横浜水道みちの事なら何でも知りたがり屋の管理人がその取水源を探訪します。

其の714 陽光台雨水調整池を訪ねる・神奈川県相模原市南区

 境川の風間遊水地を訪ねたその足で陽光台雨水調整池を訪ねました。以前から一度訪ねたいと思っていたところです。

陽光台雨水調整池・相模原市南区
雨水調整池は町中でよく見かけますが、いずこもフェンスで囲われ中に入ることは出来ません。陽光台雨水調整池は公園を兼ねているので青天の日であれば中に入れます。これは南側から見た陽光台雨水調整池です。周りより低く掘られた掘込式の池です。池斜面に植えられた桜は古木となり桜の名所となっています。


「下溝古山公園・陽光台雨水調整池」施設名プレート
北側の「下溝古山公園・陽光台雨水調整池」施設名プレート。
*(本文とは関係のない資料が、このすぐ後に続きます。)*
-- ==== Sys2Proof/Machine/EchoLog.lean ====
section
/-!
DEFINITION. The commands on the Echo log's registers and on the host ring (R292, R296, R297, R306, R348).
-/
namespace Sys2Proof.Machine

/-- ECHO_DELIVERY_RESUME: held deliveries proceed where room has appeared (R296). -/
def execEchoDeliveryResume (s : State) : Host.Outcome State Fault Refusal := s.does pump

/-- ECHO_DRAIN takes a SEQ: entries below it may be overwritten (R296). -/
def writeDrain (v : Nat) : Act := actSeq (setPair .echoDrainLo .echoDrainHi v) pump

/-- ECHO_DRAIN_WRITE: the host reports how far it has read (R296). -/
def execEchoDrainWrite (v : U64) (s : State) : Host.Outcome State Fault Refusal := s.does (reachReg .echoDrainLo (writeDrain v.toNat))

/-- ECHO_CTRL_WRITE: DIGEST_INTERVAL acts from the next step boundary, the other fields from the next job load (R292, R297). -/
def execEchoCtrlWrite (v : U32) (s : State) : Host.Outcome State Fault Refusal := s.does (reachReg .echoCtrl (setReg .echoCtrl v))

/-- ECHO_HOST_FAIL: a posted write to the host ring fails, a fault (R297). -/
def execEchoHostFail (s : State) : Host.Outcome State Fault Refusal :=
  s.does (actWhen (fun s => s.job.phase != .none && decide (s.echo.mode = 1))
    (actSeq (setF .echoStatus F.echoStatus_HOST_FAIL 1) (raiseFault { code := 0x90 })))

/-- ECHO_TAIL_WRITEBACK: the module writes the next SEQ to the tail address of the host ring (R348). -/
def execEchoTailWriteback (s : State) : Host.Outcome State Fault Refusal :=
  s.does writeTail

end Sys2Proof.Machine
end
晴天時は野球やサッカーのグランドとして、雨天時は雨水調整池となります。


陽光台雨水調整池の標識
近くに掲げてあった陽光台雨水調整池の標識です。

名称:陽光台雨水調整池
所在地:相模原市南区下溝2348ほか
面積:22,350㎡(約6,761坪)
容量:36,200㎥
完成年度:昭和57年度
管理者:相模原市 連絡先:下水道保全課



私の関心は雨水がどこから入り、どこから出て行き、どこへ流れていくかです。順に巡ります。
陽光台雨水調整池
これは北東の隅にある管理用通路のスロープです。スロープ脇に鉄製観音開きの扉があり施錠されています。「危険!関係者以外立入禁止!」の警告文字。入るつもりはないのですが、中が気になります。パンチングメタル状の穴からカメラで覗いてみました。


陽光台雨水調整池・トンネル水路
中の様子です。トンネル水路ですね。水気はなく乾いています。西の方から来てこちら側、南へカーブしているので雨水は観音開き扉から調整池に流れ込みますね。穴が無数に空いているので扉が閉じていても流入すると思います。


陽光台雨水調整池・水位目盛り
これはスロープ下の水位目盛りです。H.W.L2.31m。護岸上縁は4.0mと読めるので陽光台雨水調整池の深さは4.0mです。


陽光台雨水調整池の水門
観音開き扉の西側に水門のような施設がありました。晴天なのでゲートは閉じています。この奥に町中の道路側溝から始まり⇒雨水下水管⇒幹線雨水下水道へ流れる下水道吐口がぽっかり穴をあけていると思います。


陽光台雨水調整池の水門
池の周り、地上から見た上記水門と管理橋。


陽光台雨水調整池のテレメータ
管理橋脇のテレメータ。水位データを管理者の相模原市庁舎へ送信していると思われます。

水門の役割について私なりに考えてみました。(愚考です)
雨水の流入があればゲート開、設定水位H.W.L2.31mに達したらゲート閉、つまり流入量制御をしていると思います。ゲート操作は遠隔?または職員が駆けつける?は分かりません。たぶん遠隔操作と思います。
設定水位H.W.L2.31mに達しゲートを閉じた後も大雨が止まなかったらどうなるか?町の雨水下水管マンホールから水が吹き上がり内水氾濫となりますね。幸いなことに昨年の19号台風の時にそんなニュースはなかったですね。良かったです~。


陽光台雨水調整池の空気抜孔
逆J字型の鉄パイプ。これは何でしょう?トンネル水路の上に立っているのでトンネル水路の空気抜孔と思います。雨水流入時に排気、貯留した雨水の排水時に吸気するんでしょうね。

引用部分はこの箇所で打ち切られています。